- AIM OF THE EXERCISE:
Copy exactly the lines from the first line of the records below through the line containing "(s.receive h 0x0401).snapFlags, ((s.receive", including both, and nothing else.
*** Begin section ***
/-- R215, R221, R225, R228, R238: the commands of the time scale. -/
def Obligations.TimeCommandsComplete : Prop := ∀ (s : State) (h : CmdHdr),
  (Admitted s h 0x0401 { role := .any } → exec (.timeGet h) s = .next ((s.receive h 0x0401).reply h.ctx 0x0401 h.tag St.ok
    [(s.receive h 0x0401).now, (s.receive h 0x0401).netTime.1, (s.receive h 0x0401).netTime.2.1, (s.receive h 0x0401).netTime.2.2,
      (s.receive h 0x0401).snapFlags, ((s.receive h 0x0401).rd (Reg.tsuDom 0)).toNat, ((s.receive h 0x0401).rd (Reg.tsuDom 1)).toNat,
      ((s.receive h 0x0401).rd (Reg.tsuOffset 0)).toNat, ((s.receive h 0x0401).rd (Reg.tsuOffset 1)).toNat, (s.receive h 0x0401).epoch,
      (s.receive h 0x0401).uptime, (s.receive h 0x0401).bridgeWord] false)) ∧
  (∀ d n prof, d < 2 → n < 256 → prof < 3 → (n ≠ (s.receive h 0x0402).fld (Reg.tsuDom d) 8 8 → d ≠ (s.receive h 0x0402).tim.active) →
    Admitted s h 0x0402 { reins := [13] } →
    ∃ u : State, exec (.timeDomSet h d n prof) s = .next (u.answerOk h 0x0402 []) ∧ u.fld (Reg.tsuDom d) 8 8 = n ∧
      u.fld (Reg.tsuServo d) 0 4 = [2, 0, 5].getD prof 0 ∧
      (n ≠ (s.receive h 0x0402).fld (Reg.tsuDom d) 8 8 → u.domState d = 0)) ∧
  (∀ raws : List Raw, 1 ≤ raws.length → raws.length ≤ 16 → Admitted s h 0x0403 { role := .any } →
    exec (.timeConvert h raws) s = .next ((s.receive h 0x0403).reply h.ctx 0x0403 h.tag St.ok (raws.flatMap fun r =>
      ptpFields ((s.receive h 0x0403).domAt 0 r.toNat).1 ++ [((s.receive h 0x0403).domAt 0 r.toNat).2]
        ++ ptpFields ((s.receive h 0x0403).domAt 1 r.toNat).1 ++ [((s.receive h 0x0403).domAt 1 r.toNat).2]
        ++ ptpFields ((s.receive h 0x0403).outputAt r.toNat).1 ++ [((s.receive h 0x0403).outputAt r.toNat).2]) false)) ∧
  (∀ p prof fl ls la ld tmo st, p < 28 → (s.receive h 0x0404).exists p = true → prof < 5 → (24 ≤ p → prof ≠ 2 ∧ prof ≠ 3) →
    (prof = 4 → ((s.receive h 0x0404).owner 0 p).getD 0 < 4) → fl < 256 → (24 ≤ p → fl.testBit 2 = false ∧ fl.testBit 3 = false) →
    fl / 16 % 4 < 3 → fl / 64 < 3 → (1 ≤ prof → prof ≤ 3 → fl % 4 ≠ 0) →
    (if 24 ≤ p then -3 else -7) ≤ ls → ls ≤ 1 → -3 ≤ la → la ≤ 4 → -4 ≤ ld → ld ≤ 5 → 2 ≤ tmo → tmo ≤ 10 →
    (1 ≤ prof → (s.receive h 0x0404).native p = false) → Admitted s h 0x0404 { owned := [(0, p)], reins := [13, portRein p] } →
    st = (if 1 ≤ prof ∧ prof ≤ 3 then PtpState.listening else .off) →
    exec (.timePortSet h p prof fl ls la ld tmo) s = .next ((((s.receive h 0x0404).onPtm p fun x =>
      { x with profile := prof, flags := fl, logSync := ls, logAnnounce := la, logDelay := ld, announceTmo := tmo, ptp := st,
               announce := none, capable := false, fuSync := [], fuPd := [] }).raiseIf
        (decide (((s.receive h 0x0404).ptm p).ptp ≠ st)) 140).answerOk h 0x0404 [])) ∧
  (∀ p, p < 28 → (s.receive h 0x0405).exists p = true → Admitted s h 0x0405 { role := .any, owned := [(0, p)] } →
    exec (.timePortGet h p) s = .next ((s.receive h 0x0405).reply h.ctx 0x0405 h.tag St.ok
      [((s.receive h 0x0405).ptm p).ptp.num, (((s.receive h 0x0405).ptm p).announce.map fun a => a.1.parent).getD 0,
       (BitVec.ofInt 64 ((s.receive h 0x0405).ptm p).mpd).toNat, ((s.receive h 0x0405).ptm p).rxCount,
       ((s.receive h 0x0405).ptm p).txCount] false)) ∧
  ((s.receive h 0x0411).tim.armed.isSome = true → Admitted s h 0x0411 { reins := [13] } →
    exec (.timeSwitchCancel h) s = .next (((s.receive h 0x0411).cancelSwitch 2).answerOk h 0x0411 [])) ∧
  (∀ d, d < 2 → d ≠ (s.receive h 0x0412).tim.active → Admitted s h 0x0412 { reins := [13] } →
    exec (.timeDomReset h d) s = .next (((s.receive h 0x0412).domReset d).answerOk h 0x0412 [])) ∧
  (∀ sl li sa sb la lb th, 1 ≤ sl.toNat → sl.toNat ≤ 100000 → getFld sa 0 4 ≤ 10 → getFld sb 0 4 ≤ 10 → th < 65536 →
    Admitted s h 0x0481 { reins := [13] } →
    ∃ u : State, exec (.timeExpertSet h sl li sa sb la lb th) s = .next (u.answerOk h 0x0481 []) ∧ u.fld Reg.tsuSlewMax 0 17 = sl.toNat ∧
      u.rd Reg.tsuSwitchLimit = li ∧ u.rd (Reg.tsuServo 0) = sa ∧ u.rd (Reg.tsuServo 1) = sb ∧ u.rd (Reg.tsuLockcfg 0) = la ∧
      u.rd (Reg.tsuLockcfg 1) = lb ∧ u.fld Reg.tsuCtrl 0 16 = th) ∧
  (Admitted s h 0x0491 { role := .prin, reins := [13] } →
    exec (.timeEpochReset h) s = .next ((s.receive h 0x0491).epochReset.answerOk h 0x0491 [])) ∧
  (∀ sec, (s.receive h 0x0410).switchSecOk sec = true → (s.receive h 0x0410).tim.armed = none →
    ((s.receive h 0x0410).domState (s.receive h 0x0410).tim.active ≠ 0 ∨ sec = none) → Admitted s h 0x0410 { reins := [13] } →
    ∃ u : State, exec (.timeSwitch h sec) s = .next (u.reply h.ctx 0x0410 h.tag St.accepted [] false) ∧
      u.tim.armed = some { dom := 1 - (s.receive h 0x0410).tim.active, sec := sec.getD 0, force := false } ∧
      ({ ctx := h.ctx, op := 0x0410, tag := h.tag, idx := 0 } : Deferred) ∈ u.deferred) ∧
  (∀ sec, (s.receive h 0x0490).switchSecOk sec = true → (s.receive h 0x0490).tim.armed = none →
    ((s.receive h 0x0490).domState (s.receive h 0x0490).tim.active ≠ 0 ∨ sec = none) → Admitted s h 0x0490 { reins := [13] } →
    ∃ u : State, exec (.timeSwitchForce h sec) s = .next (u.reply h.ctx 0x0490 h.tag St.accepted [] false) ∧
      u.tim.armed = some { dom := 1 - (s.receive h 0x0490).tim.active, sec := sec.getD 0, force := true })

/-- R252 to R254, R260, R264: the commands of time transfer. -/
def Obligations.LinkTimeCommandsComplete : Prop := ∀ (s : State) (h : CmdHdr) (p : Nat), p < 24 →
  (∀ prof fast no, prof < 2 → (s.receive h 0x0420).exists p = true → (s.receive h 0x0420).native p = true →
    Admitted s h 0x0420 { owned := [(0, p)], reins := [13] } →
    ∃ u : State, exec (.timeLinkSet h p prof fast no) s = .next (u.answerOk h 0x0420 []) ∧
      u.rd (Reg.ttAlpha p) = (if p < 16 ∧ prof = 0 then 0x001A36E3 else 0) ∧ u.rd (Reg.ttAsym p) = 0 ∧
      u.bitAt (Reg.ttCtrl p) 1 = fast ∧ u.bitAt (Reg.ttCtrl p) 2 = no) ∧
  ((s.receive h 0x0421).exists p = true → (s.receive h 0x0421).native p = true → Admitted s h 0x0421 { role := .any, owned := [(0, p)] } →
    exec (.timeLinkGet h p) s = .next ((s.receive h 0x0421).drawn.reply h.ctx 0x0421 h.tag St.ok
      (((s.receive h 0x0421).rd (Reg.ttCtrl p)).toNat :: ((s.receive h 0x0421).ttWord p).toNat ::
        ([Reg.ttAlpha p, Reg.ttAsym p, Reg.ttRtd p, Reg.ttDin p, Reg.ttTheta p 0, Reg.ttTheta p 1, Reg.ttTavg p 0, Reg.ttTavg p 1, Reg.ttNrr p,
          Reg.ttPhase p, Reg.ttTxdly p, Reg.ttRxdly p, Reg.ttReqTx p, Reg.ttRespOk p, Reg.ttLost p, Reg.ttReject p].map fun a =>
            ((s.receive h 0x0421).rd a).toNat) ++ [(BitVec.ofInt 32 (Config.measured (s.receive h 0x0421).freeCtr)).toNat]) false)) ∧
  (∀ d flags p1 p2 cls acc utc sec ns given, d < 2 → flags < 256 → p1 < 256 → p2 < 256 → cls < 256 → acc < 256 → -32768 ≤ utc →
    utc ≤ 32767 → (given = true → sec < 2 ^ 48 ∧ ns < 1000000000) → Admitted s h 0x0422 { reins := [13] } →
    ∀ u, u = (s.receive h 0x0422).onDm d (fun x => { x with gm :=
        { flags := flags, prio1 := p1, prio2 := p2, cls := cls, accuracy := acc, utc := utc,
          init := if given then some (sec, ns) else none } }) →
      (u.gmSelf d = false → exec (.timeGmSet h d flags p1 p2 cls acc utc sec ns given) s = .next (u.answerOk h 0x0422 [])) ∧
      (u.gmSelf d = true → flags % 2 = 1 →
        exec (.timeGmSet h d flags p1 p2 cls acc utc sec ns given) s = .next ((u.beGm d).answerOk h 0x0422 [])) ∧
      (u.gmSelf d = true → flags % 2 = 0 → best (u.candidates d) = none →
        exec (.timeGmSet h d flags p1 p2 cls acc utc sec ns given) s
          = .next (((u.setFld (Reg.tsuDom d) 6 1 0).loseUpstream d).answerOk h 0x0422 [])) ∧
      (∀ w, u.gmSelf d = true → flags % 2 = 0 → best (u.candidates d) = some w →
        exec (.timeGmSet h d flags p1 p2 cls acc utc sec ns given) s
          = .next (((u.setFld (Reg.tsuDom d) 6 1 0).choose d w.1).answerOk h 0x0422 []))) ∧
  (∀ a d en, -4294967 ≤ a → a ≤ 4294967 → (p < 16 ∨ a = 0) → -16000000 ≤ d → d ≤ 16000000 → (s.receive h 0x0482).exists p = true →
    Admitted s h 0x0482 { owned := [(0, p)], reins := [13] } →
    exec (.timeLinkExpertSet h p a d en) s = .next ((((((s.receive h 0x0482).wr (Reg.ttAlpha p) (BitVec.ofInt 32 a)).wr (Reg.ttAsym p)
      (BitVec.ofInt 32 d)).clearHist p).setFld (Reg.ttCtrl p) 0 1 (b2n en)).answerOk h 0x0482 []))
*** End section ***
- RESPONSE:
/-- R215, R221, R225, R228, R238: the commands of the time scale. -/
def Obligations.TimeCommandsComplete : Prop := ∀ (s : State) (h : CmdHdr),
  (Admitted s h 0x0401 { role := .any } → exec (.timeGet h) s = .next ((s.receive h 0x0401).reply h.ctx 0x0401 h.tag St.ok
    [(s.receive h 0x0401).now, (s.receive h 0x0401).netTime.1, (s.receive h 0x0401).netTime.2.1, (s.receive h 0x0401).netTime.2.2,
      (s.receive h 0x0401).snapFlags, ((s.receive h 0x0401).rd (Reg.tsuDom 0)).toNat, ((s.receive h 0x0401).rd (Reg.tsuDom 1)).toNat,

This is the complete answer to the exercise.